3) Plan Administration.

 

  (a) The Committee shall be responsible for the general administration and interpretation of the Plan and for carrying out its provisions. Subject to the requirements for qualifying compensation as Performance-Based Compensation, the Committee may delegate specific administrative tasks to Company employees or others as appropriate for proper administration of the Plan.
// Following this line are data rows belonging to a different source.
/-- Operations of `sy` in op8 order (R69). -/
def SyOp.all : List SyOp :=
  [.rd, .wr]

/-- Vector types in code order (R68). -/
def VTy.all : List VTy := [.i8, .i16, .i32, .i64, .w16, .w32, .w64, .f8]

/-- Units in trigger-code order from 112 (R50). -/
def FUnit.all : List FUnit := [.ia, .im, .fa, .fd, .sf, .va, .vx, .mx, .ls, .at, .ms, .ce, .tb, .sy]

/-- Result ports in source-code order from 72 (R49). -/
def RPort.all : List RPort := [.ia, .im, .fa, .fd, .sf, .va, .vx, .vxq, .mx, .ls, .at, .ms, .ce, .tb, .sy]

/-- Special registers in source-code order from 96 (R49). -/
def Special.all : List Special :=
  [.cid, .wid, .gp, .gs, .vw, .bc, .fst, .sib, .bell, .cyc, .lc0, .lc1, .lc2, .mp, .pst, .oid]

/-- Operand latches with their destination codes (R50). -/
def Latch.table : List (Latch × Nat) :=
  [(.iaA, 72), (.imA, 74), (.faA, 76), (.faB, 77), (.fdA, 79), (.sfA, 81), (.vaA, 82), (.vaB, 83), (.vxA, 85),
   (.vxB, 86), (.mxA, 87), (.mxB, 88), (.mxC, 89), (.lsA, 90), (.lsB, 91), (.lsC, 92), (.atA, 93), (.atB, 94),
   (.atC, 95), (.msA, 96), (.msB, 97), (.msC, 98), (.ceA, 100), (.ceB, 101), (.tbA, 102), (.tbB, 103), (.syA, 104),
   (.syB, 105)]

/-- The destination code of an operand latch. -/
def Latch.code (l : Latch) : Nat := ((Latch.table.find? (fun e => e.1 = l)).map Prod.snd).getD 0

/-- The operand latch with a destination code. -/
def Latch.ofCode (c : Nat) : Option Latch := (Latch.table.find? (fun e => e.2 = c)).map Prod.fst

/-- The op8 value of an operation (R67, R68, R69). -/
def UOp.code : UOp → BitVec 8
  | .ia o => BitVec.ofNat 8 (IaOp.all.idxOf o) | .im o => BitVec.ofNat 8 (ImOp.all.idxOf o)
  | .fa o => BitVec.ofNat 8 (FaOp.all.idxOf o) | .fd o => BitVec.ofNat 8 (FdOp.all.idxOf o)
  | .sf o => BitVec.ofNat 8 (SfOp.all.idxOf o) | .va o t => BitVec.ofNat 8 (VTy.all.idxOf t * 32 + VaOp.all.idxOf o)
  | .vx o => BitVec.ofNat 8 (VxOp.all.idxOf o) | .mx o => BitVec.ofNat 8 (MxOp.all.idxOf o)
  | .ls o => BitVec.ofNat 8 (LsOp.all.idxOf o) | .at o => BitVec.ofNat 8 (AtOp.all.idxOf o)
  | .ms o => BitVec.ofNat 8 (MsOp.all.idxOf o) | .ce o => BitVec.ofNat 8 (CeOp.all.idxOf o)
  | .tb o => BitVec.ofNat 8 (TbOp.all.idxOf o) | .sy o => BitVec.ofNat 8 (SyOp.all.idxOf o)

/-- The operation of a unit with an op8 value, if one is assigned (R67, R68, R69). -/
def UOp.ofCode (u : FUnit) (c : BitVec 8) : Option UOp :=
  let n := c.toNat
  match u with
  | .ia => (IaOp.all[n]?).map .ia | .im => (ImOp.all[n]?).map .im | .fa => (FaOp.all[n]?).map .fa
  | .fd => (FdOp.all[n]?).map .fd | .sf => (SfOp.all[n]?).map .sf
  | .va => (VaOp.all[n % 32]?).bind fun o => (VTy.all[n / 32]?).bind fun t => if o.hasTy t then some (.va o t) else none
  | .vx => (VxOp.all[n]?).map .vx | .mx => (MxOp.all[n]?).map .mx | .ls => (LsOp.all[n]?).map .ls
  | .at => (AtOp.all[n]?).map .at | .ms => (MsOp.all[n]?).map .ms | .ce => (CeOp.all[n]?).map .ce
  | .tb => (TbOp.all[n]?).map .tb | .sy => (SyOp.all[n]?).map .sy

/-- The trigger code of a unit (R50). -/
def FUnit.trigCode (u : FUnit) : BitVec 7 := BitVec.ofNat 7 (112 + FUnit.all.idxOf u)

/-- The source code of a source (R49). -/
def Src.code : Src → BitVec 7
  | .x r => BitVec.ofNat 7 r.val
  | .f r => BitVec.ofNat 7 (32 + r.val)
  | .v r => BitVec.ofNat 7 (48 + r.val)
  | .g r => BitVec.ofNat 7 (64 + r.val)
  | .port p => BitVec.ofNat 7 (72 + RPort.all.idxOf p)
  | .special p => BitVec.ofNat 7 (96 + Special.all.idxOf p)
  | .const c => BitVec.ofNat 7 (112 + c.val)

/-- The source with a source code; codes 87..95 are reserved (R49). -/
def Src.ofCode (c : BitVec 7) : Option Src :=
  let n := c.toNat
  if n < 32 then some (.x (Fin.ofNat 32 n))
  else if n < 48 then some (.f (Fin.ofNat 16 (n - 32)))
  else if n < 64 then some (.v (Fin.ofNat 16 (n - 48)))
  else if n < 72 then some (.g (Fin.ofNat 8 (n - 64)))
  else if n < 87 then (RPort.all[n - 72]?).map .port
  else if n < 96 then none
  else if n < 112 then (Special.all[n - 96]?).map .special
  else some (.const (Fin.ofNat 16 (n - 112)))

/-- The destination code of a destination (R50). -/
def Dst.code : Dst → BitVec 7
  | .x r => BitVec.ofNat 7 r.val
  | .f r => BitVec.ofNat 7 (32 + r.val)
  | .v r => BitVec.ofNat 7 (48 + r.val)
  | .g r => BitVec.ofNat 7 (64 + r.val)
  | .latch l => BitVec.ofNat 7 l.code
  | .trig o => o.unit.trigCode

/-- The register or operand latch with a destination code below 112; the others are reserved (R50). -/
def Dst.ofCode (c : BitVec 7) : Option Dst :=
  let n := c.toNat
  if n < 32 then some (.x (Fin.ofNat 32 n))
  else if n < 48 then some (.f (Fin.ofNat 16 (n - 32)))
  else if n < 64 then some (.v (Fin.ofNat 16 (n - 48)))
  else if n < 72 then some (.g (Fin.ofNat 8 (n - 64)))
  else (Latch.ofCode n).map .latch

/-- The unit whose trigger port has this destination code (R50). -/
def FUnit.ofTrig (c : BitVec 7) : Option FUnit := if 112 ≤ c.toNat then FUnit.all[c.toNat - 112]? else none

/-- The guard field (R65). -/
def Guard.code (g : Guard) : BitVec 4 := BitVec.ofNat 4 ((if g.neg then 8 else 0) + g.sel.val)

/-- The guard with a guard field. -/
def Guard.ofCode (c : BitVec 4) : Guard := ⟨c.getLsbD 3, Fin.ofNat 8 (c.toNat % 8)⟩

/-- The `to` word on a trigger port, as the row of the opcode table that the operation has. -/
def Instr.ofUnit (o : UOp) (s : Src) (g : Guard) (w m : Bool) : Instr :=
  match o with
  | .ia .add => .iaAdd s g w m
  | .ia .sub => .iaSub s g w m
  | .ia .andOp => .iaAnd s g m
  | .ia .orOp => .iaOr s g m
  | .ia .xor => .iaXor s g m
  | .ia .andn => .iaAndn s g m
  | .ia .shl => .iaShl s g w m
  | .ia .shr => .iaShr s g w m
  | .ia .sar => .iaSar s g w m
  | .ia .rol => .iaRol s g w m
  | .ia .min => .iaMin s g w m
  | .ia .max => .iaMax s g w m
  | .ia .minn => .iaMinn s g w m
  | .ia .maxn => .iaMaxn s g w m
  | .ia .slt => .iaSlt s g w m
  | .ia .sltn => .iaSltn s g w m
  | .ia .seq => .iaSeq s g w m
  | .ia .sne => .iaSne s g w m
  | .ia .clz => .iaClz s g w m
  | .ia .ffs => .iaFfs s g w m
  | .ia .pop => .iaPop s g w m
  | .ia .bsw => .iaBsw s g m
  | .ia .bxt => .iaBxt s g m
  | .ia .sxt => .iaSxt s g m
  | .ia .adds => .iaAdds s g w m
  | .ia .subs => .iaSubs s g w m
  | .ia .abs => .iaAbs s g w m
  | .im .mul => .imMul s g w m
  | .im .mulh => .imMulh s g w m
  | .im .mulhn => .imMulhn s g w m
  | .im .div => .imDiv s g w m
  | .im .divn => .imDivn s g w m
  | .im .rem => .imRem s g w m
  | .im .remn => .imRemn s g w m
  | .fa .fma => .faFma s g m
  | .fa .fms => .faFms s g m
  | .fa .fnma => .faFnma s g m
  | .fa .fadd => .faFadd s g m
  | .fa .fsub => .faFsub s g m
  | .fa .fmul => .faFmul s g m
  | .fa .fmin => .faFmin s g m
  | .fa .fmax => .faFmax s g m
  | .fa .fabs => .faFabs s g m
  | .fa .fneg => .faFneg s g m
  | .fa .fsgn => .faFsgn s g m
  | .fa .fclt => .faFclt s g m
  | .fa .fcle => .faFcle s g m
  | .fa .fceq => .faFceq s g m
  | .fa .fcun => .faFcun s g m
  | .fa .frnd => .faFrnd s g m
  | .fa .frto => .faFrto s g m
  | .fa .fcvi => .faFcvi s g m
  | .fa .ficv => .faFicv s g m
  | .fa .fexa => .faFexa s g m
  | .fd .fdiv => .fdFdiv s g m
  | .fd .fsqrt => .fdFsqrt s g m
  | .sf .sin => .sfSin s g m
  | .sf .cos => .sfCos s g m
  | .sf .exp2 => .sfExp2 s g m
  | .sf .log2 => .sfLog2 s g m
  | .sf .rcp => .sfRcp s g m
  | .sf .rsqrt => .sfRsqrt s g m
  | .sf .tanh => .sfTanh s g m
  | .sf .sigm => .sfSigm s g m
  | .sf .exd => .sfExd s g m
  | .va .mad t => .vaMad s t g m
  | .va .add t => .vaAdd s t g m
  | .va .sub t => .vaSub s t g m
  | .va .mul t => .vaMul s t g m
  | .va .min t => .vaMin s t g m
  | .va .max t => .vaMax s t g m
  | .va .minn t => .vaMinn s t g m
  | .va .maxn t => .vaMaxn s t g m
  | .va .andOp t => .vaAnd s t g m
  | .va .orOp t => .vaOr s t g m
  | .va .xor t => .vaXor s t g m
  | .va .shl t => .vaShl s t g m
  | .va .shr t => .vaShr s t g m
  | .va .sar t => .vaSar s t g m
  | .va .abs t => .vaAbs s t g m
  | .va .neg t => .vaNeg s t g m
  | .va .clt t => .vaClt s t g m
  | .va .cle t => .vaCle s t g m
  | .va .ceq t => .vaCeq s t g m
  | .va .cltn t => .vaCltn s t g m
  | .va .cvt t => .vaCvt s t g m
  | .va .cvto t => .vaCvto s t g m
  | .va .whileOp t => .vaWhile s t g m
  | .va .clz t => .vaClz s t g m
  | .va .ffs t => .vaFfs s t g m
  | .va .pop t => .vaPop s t g m
  | .va .exp2 t => .vaExp2 s t g m
  | .va .rcp t => .vaRcp s t g m
  | .va .rsq t => .vaRsq s t g m
  | .va .sel t => .vaSel s t g m
  | .va .iota t => .vaIota s t g m
  | .va .dup t => .vaDup s t g m
  | .vx .perm => .vxPerm s g m
  | .vx .rot => .vxRot s g m
  | .vx .shift => .vxShift s g m
  | .vx .zip => .vxZip s g m
  | .vx .unzip => .vxUnzip s g m
  | .vx .rsum => .vxRsum s g m
  | .vx .rmax => .vxRmax s g m
  | .vx .rmin => .vxRmin s g m
  | .vx .scan => .vxScan s g m
  | .vx .amax => .vxAmax s g m
  | .vx .cmpr => .vxCmpr s g m
  | .vx .expd => .vxExpd s g m
  | .vx .nbr => .vxNbr s g m
  | .vx .tkclr => .vxTkclr s g m
  | .vx .tk => .vxTk s g m
  | .vx .tkrd => .vxTkrd s g m
  | .mx .mmul => .mxMmul s g m
  | .mx .rowld => .mxRowld s g m
  | .mx .wld => .mxWld s g m
  | .mx .mvset => .mxMvset s g m
  | .mx .mmv => .mxMmv s g m
  | .mx .aread => .mxAread s g m
  | .mx .aclr => .mxAclr s g m
  | .mx .mchk => .mxMchk s g m
  | .ls .ldt => .lsLdt s g m
  | .ls .stt => .lsStt s g m
  | .ls .pin => .lsPin s g m
  | .ls .unpin => .lsUnpin s g m
  | .ls .pfr => .lsPfr s g m
  | .ls .push => .lsPush s g m
  | .ls .pop => .lsPop s g m
  | .ls .bmode => .lsBmode s g m
  | .at .aadd => .atAadd s g m
  | .at .aand => .atAand s g m
  | .at .aor => .atAor s g m
  | .at .axor => .atAxor s g m
  | .at .amin => .atAmin s g m
  | .at .amax => .atAmax s g m
  | .at .aminn => .atAminn s g m
  | .at .amaxn => .atAmaxn s g m
  | .at .axch => .atAxch s g m
  | .at .acas => .atAcas s g m
  | .at .afadd => .atAfadd s g m
  | .at .recon => .atRecon s g m
  | .at .ldsib => .atLdsib s g m
  | .at .snap => .atSnap s g m
  | .at .wslot => .atWslot s g m
  | .at .wdrop => .atWdrop s g m
  | .ms .send => .msSend s g m
  | .ms .callat => .msCallat s g m
  | .ms .reply => .msReply s g m
  | .ms .sendc => .msSendc s g m
  | .ms .dep => .msDep s g m
  | .ms .coll => .msColl s g m
  | .ms .grp => .msGrp s g m
  | .ms .launch => .msLaunch s g m
  | .ms .mcast => .msMcast s g m
  | .ce .tail => .ceTail s g m
  | .ce .seq => .ceSeq s g m
  | .ce .wseq => .ceWseq s g m
  | .ce .pub => .cePub s g m
  | .ce .halt => .ceHalt s g m
  | .tb .tbind => .tbTbind s g m
  | .tb .tfree => .tbTfree s g m
  | .tb .tget => .tbTget s g m
  | .tb .tset => .tbTset s g m
  | .sy .rd => .syRd s g m
  | .sy .wr => .syWr s g m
Subject to the limitations on Committee discretion imposed under Section 162(m) to the extent the Committee intends that certain bonuses payable hereunder constitute Performance-Based Compensation, the Committee shall have such powers as may be necessary to discharge its duties hereunder, including, but not by way of limitation, the following powers and duties, but subject to the terms of the Plan:

 

  i) discretionary authority to adopt Target Awards and Payout Formulae under this Plan for a given Performance Period on or prior to the Target Determination Cutoff Date;

 

  ii) discretionary authority to construe and interpret the terms of the Plan, and to determine eligibility, Awards and the amount, manner and time of payment of any Awards hereunder;

 

  iii) to prescribe forms and procedures for purposes of Plan participation and distribution of Awards; and

 

  iv) to adopt rules, regulations and bylaws and to take such actions as it deems necessary or desirable for the proper administration of the Plan.

 

  (b) An Award shall be subject to the terms, conditions, restrictions and limitations determined by the Committee, in its sole discretion, from time to time.

 

  (c) Any rule or decision by the Committee that is not inconsistent with the provisions of the Plan shall be conclusive and binding on all persons, and shall be given the maximum deference permitted by law.

 

4) Eligibility. The employees eligible to participate in the Plan for a given Performance Period shall be determined by the Committee, and are generally expected to include any person who is employed by the Company. Unless specifically excepted, a Participant must be actively employed on the date of payment to be eligible to receive a payment hereunder. No person shall be automatically entitled to participate in the Plan.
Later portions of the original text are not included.